À titre indicatif, Israël lance un satellite tous les 3 ou 4 ans et les États-Unis lancent 5 à 8 satellites par an.

 

Aux familles de missiles Shavit et de satellites de reconnaissance Ofeq et ceux de communication et d’observation Eros et TechSar (qui utilise un radar plutôt qu’une caméra) succèdent les mini satellites et les micro satellites Ofeq et Eros pour des missions en basse altitude.

Aujourd’hui, les satellites Ofeq-5 donnent des images avec une précision d’un demi-mètre. Le satellite géosynchrone Amos-4 fait usage d’une technologie permettant de traiter en temps réel l’information. Avec ses 10 antennes différentes, il couvre 3 continents: l’Europe, l’Afrique et l’Asie. Le satellite Amos-5 couvre l’ensemble de l’Afrique.

Par ailleurs, Israël a lancé le satellite d’imagerie optique Ofeq 11  avec un missile Shavit.

Le satellite expérimental cubique de 50 centimètres de côté de Techsat a été construit par des étudiants et d’autres, encore bien plus petits, sont développés. Des projets de recherche en médecine spatiale, en microgravité, en astrophysique, en radiations cosmiques et en géolocalisation en cas d’urgence sont en cours.

Des accords de collaboration en matière aérospatiale ont été signés entre Israël avec de nombreux pays dont le Canada et l’Inde.

Israël lancera aussi le satellite Amos 17, avec la compagnie Boeing, en 2019.

La recherche spatiale a permis de développer en Israël des senseurs de haute résolution, des traitements d’images avancés, la cartographie 3D ainsi que des radars hyper spectraux nécessaires aux satellites d’observation et de communication.

Les réalisations en matière de missiles et de satellites spatiaux sont développées à des coûts moindres, le budget consacré de l’ordre d’une centaine de millions de dollars et rapporte près du double. Il est inférieur à ceux des autres agences spatiales (allant de 17 G$ aux É.-U., 2,5 G$ en France, 400 M$ au Canada et 130 M$ au Brésil).

Un laboratoire spatial ultramoderne développé par Israël et qui  abrite se trouve à la Station spatiale internationale. Ce laboratoire spatial, baptisé Nexus (photo ci-dessus), a été construit par la compagnie israélienne SpacePharma avec le soutien du ministère des Sciences et de l’Agence spatiale israélienne.

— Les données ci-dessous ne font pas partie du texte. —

-- ==== Sys2Proof/Laws/Exec.lean ====
section
/-! SUPPORT. `exec` at each constructor is the constructor's meaning; the names that a proof about one row rewrites with first. -/

namespace Sys2Proof.Machine

open Sys2Proof
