/-! ## modPump -/

@[simp] theorem modPump_now (s : State) (n : Nat) (f : Pump → Pump) : (modPump s n f).now = s.now := rfl
@[simp] theorem modPump_freeCtr (s : State) (n : Nat) (f : Pump → Pump) : (modPump s n f).freeCtr = s.freeCtr := rfl
@[simp] theorem modPump_pending (s : State) (n : Nat) (f : Pump → Pump) : (modPump s n f).pending = s.pending := rfl
@[simp] theorem modPump_outbox (s : State) (n : Nat) (f : Pump → Pump) : (modPump s n f).outbox = s.outbox := rfl
@[simp] theorem modPump_regs (s : State) (n : Nat) (f : Pump → Pump) : (modPump s n f).regs = s.regs := rfl
@[simp] theorem modPump_latch (s : State) (n : Nat) (f : Pump → Pump) : (modPump s n f).latch = s.latch := rfl
@[simp] theorem modPump_heldW (s : State) (n : Nat) (f : Pump → Pump) : (modPump s n f).heldW = s.heldW := rfl
@[simp] theorem modPump_time (s : State) (n : Nat) (f : Pump → Pump) : (modPump s n f).time = s.time := rfl
@[simp] theorem modPump_commit (s : State) (n : Nat) (f : Pump → Pump) : (modPump s n f).commit = s.commit := rfl
@[simp] theorem modPump_semEnd (s : State) (n : Nat) (f : Pump → Pump) : (modPump s n f).semEnd = s.semEnd := rfl
@[simp] theorem modPump_lastFault (s : State) (n : Nat) (f : Pump → Pump) : (modPump s n f).lastFault = s.lastFault := rfl
@[simp] theorem modPump_passCut (s : State) (n : Nat) (f : Pump → Pump) : (modPump s n f).passCut = s.passCut := rfl
@[simp] theorem modPump_sw (s : State) (n : Nat) (f : Pump → Pump) : (modPump s n f).sw = s.sw := rfl
@[simp] theorem modPump_links (s : State) (n : Nat) (f : Pump → Pump) : (modPump s n f).links = s.links := rfl
@[simp] theorem modPump_lanes (s : State) (n : Nat) (f : Pump → Pump) : (modPump s n f).lanes = s.lanes := rfl
@[simp] theorem modPump_flt (s : State) (n : Nat) (f : Pump → Pump) : (modPump s n f).flt = s.flt := rfl
@[simp] theorem modPump_rst (s : State) (n : Nat) (f : Pump → Pump) : (modPump s n f).rst = s.rst := rfl
@[simp] theorem modPump_pin (s : State) (n : Nat) (f : Pump → Pump) : (modPump s n f).pin = s.pin := rfl
@[simp] theorem modPump_pwr (s : State) (n : Nat) (f : Pump → Pump) : (modPump s n f).pwr = s.pwr := rfl
@[simp] theorem modPump_gmc (s : State) (n : Nat) (f : Pump → Pump) : (modPump s n f).gmc = s.gmc := rfl
@[simp] theorem modPump_bus (s : State) (n : Nat) (f : Pump → Pump) : (modPump s n f).bus = s.bus := rfl
@[simp] theorem modPump_tel (s : State) (n : Nat) (f : Pump → Pump) : (modPump s n f).tel = s.tel := rfl
@[simp] theorem modPump_ctx (s : State) (n : Nat) (f : Pump → Pump) : (modPump s n f).ctx = s.ctx := rfl
@[simp] theorem modPump_fenceHit (s : State) (n : Nat) (f : Pump → Pump) : (modPump s n f).fenceHit = s.fenceHit := rfl
@[simp] theorem modPump_winOpen (s : State) (n : Nat) (f : Pump → Pump) : (modPump s n f).winOpen = s.winOpen := rfl
@[simp] theorem modPump_resend (s : State) (n : Nat) (f : Pump → Pump) : (modPump s n f).resend = s.resend := rfl
@[simp] theorem modPump_grps (s : State) (n : Nat) (f : Pump → Pump) : (modPump s n f).grps = s.grps := rfl
@[simp] theorem modPump_grpRr (s : State) (n : Nat) (f : Pump → Pump) : (modPump s n f).grpRr = s.grpRr := rfl
@[simp] theorem modPump_qstore (s : State) (n : Nat) (f : Pump → Pump) : (modPump s n f).qstore = s.qstore := rfl
@[simp] theorem modPump_pumps (s : State) (n : Nat) (f : Pump → Pump) : (modPump s n f).pumps = mset pumpInit s.pumps n (f (getPump s n)) := rfl
@[simp] theorem modPump_coverFrom (s : State) (n : Nat) (f : Pump → Pump) : (modPump s n f).coverFrom = s.coverFrom := rfl
@[simp] theorem modPump_pumpHold (s : State) (n : Nat) (f : Pump → Pump) : (modPump s n f).pumpHold = s.pumpHold := rfl
@[simp] theorem modPump_host (s : State) (n : Nat) (f : Pump → Pump) : (modPump s n f).host = s.host := rfl
@[simp] theorem modPump_mem (s : State) (n : Nat) (f : Pump → Pump) : (modPump s n f).mem = s.mem := rfl
@[simp] theorem modPump_well (s : State) (n : Nat) (f : Pump → Pump) : (modPump s n f).well = s.well := rfl
@[simp] theorem modPump_rd (s : State) (n : Nat) (f : Pump → Pump) (h : Field) (j : Nat) : (modPump s n f).rd h j = s.rd h j := rfl
@[simp] theorem modPump_rdSw (s : State) (n : Nat) (f : Pump → Pump) (h : Field) (j : Nat) : (modPump s n f).rdSw h j = s.rdSw h j := rfl

/-! ## modWell -/

@[simp] theorem modWell_now (s : State) (f : WellSt → WellSt) : (modWell s f).now = s.now := rfl
@[simp] theorem modWell_freeCtr (s : State) (f : WellSt → WellSt) : (modWell s f).freeCtr = s.freeCtr := rfl
@[simp] theorem modWell_pending (s : State) (f : WellSt → WellSt) : (modWell s f).pending = s.pending := rfl
@[simp] theorem modWell_outbox (s : State) (f : WellSt → WellSt) : (modWell s f).outbox = s.outbox := rfl
@[simp] theorem modWell_regs (s : State) (f : WellSt → WellSt) : (modWell s f).regs = s.regs := rfl
@[simp] theorem modWell_latch (s : State) (f : WellSt → WellSt) : (modWell s f).latch = s.latch := rfl
@[simp] theorem modWell_heldW (s : State) (f : WellSt → WellSt) : (modWell s f).heldW = s.heldW := rfl
@[simp] theorem modWell_time (s : State) (f : WellSt → WellSt) : (modWell s f).time = s.time := rfl
@[simp] theorem modWell_commit (s : State) (f : WellSt → WellSt) : (modWell s f).commit = s.commit := rfl
@[simp] theorem modWell_semEnd (s : State) (f : WellSt → WellSt) : (modWell s f).semEnd = s.semEnd := rfl
@[simp] theorem modWell_lastFault (s : State) (f : WellSt → WellSt) : (modWell s f).lastFault = s.lastFault := rfl
@[simp] theorem modWell_passCut (s : State) (f : WellSt → WellSt) : (modWell s f).passCut = s.passCut := rfl
@[simp] theorem modWell_sw (s : State) (f : WellSt → WellSt) : (modWell s f).sw = s.sw := rfl
@[simp] theorem modWell_links (s : State) (f : WellSt → WellSt) : (modWell s f).links = s.links := rfl
@[simp] theorem modWell_lanes (s : State) (f : WellSt → WellSt) : (modWell s f).lanes = s.lanes := rfl
@[simp] theorem modWell_flt (s : State) (f : WellSt → WellSt) : (modWell s f).flt = s.flt := rfl
@[simp] theorem modWell_rst (s : State) (f : WellSt → WellSt) : (modWell s f).rst = s.rst := rfl
@[simp] theorem modWell_pin (s : State) (f : WellSt → WellSt) : (modWell s f).pin = s.pin := rfl
@[simp] theorem modWell_pwr (s : State) (f : WellSt → WellSt) : (modWell s f).pwr = s.pwr := rfl
@[simp] theorem modWell_gmc (s : State) (f : WellSt → WellSt) : (modWell s f).gmc = s.gmc := rfl
@[simp] theorem modWell_bus (s : State) (f : WellSt → WellSt) : (modWell s f).bus = s.bus := rfl
@[simp] theorem modWell_tel (s : State) (f : WellSt → WellSt) : (modWell s f).tel = s.tel := rfl
@[simp] theorem modWell_ctx (s : State) (f : WellSt → WellSt) : (modWell s f).ctx = s.ctx := rfl
@[simp] theorem modWell_fenceHit (s : State) (f : WellSt → WellSt) : (modWell s f).fenceHit = s.fenceHit := rfl
@[simp] theorem modWell_winOpen (s : State) (f : WellSt → WellSt) : (modWell s f).winOpen = s.winOpen := rfl
@[simp] theorem modWell_resend (s : State) (f : WellSt → WellSt) : (modWell s f).resend = s.resend := rfl
@[simp] theorem modWell_grps (s : State) (f : WellSt → WellSt) : (modWell s f).grps = s.grps := rfl
@[simp] theorem modWell_grpRr (s : State) (f : WellSt → WellSt) : (modWell s f).grpRr = s.grpRr := rfl
@[simp] theorem modWell_qstore (s : State) (f : WellSt → WellSt) : (modWell s f).qstore = s.qstore := rfl
@[simp] theorem modWell_pumps (s : State) (f : WellSt → WellSt) : (modWell s f).pumps = s.pumps := rfl
@[simp] theorem modWell_coverFrom (s : State) (f : WellSt → WellSt) : (modWell s f).coverFrom = s.coverFrom := rfl
@[simp] theorem modWell_pumpHold (s : State) (f : WellSt → WellSt) : (modWell s f).pumpHold = s.pumpHold := rfl
@[simp] theorem modWell_host (s : State) (f : WellSt → WellSt) : (modWell s f).host = s.host := rfl
@[simp] theorem modWell_mem (s : State) (f : WellSt → WellSt) : (modWell s f).mem = s.mem := rfl
@[simp] theorem modWell_well (s : State) (f : WellSt → WellSt) : (modWell s f).well = f s.well := rfl
@[simp] theorem modWell_rd (s : State) (f : WellSt → WellSt) (h : Field) (j : Nat) : (modWell s f).rd h j = s.rd h j := rfl
@[simp] theorem modWell_rdSw (s : State) (f : WellSt → WellSt) (h : Field) (j : Nat) : (modWell s f).rdSw h j = s.rdSw h j := rfl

Il est unique en ce sens qu’il ne nécessite aucun contact humain physique, tout étant contrôlé à distance par des chercheurs sur Terre. Le laboratoire Nexus de SpacePharma est minuscule, il mesure seulement quelques centimètres (10X10X20 cm) et ne pèse que 2,3 kg, ce qui a considérablement réduit les coûts du lancement. Ce laboratoire comprend une caméra de microscope qui transmettra des données à partir d’échantillons à la demande des scientifiques sur Terre.

Le laboratoire est unique en ce qu’il est conçu pour maintenir une température constante de 98,6 degrés Fahrenheit (36.66 degrès celsius), simulant la température du corps humain.
Le laboratoire peut être contrôlé à distance de n’importe où sur Terre à l’aide d’un ordinateur ou même d’une application pour smartphone.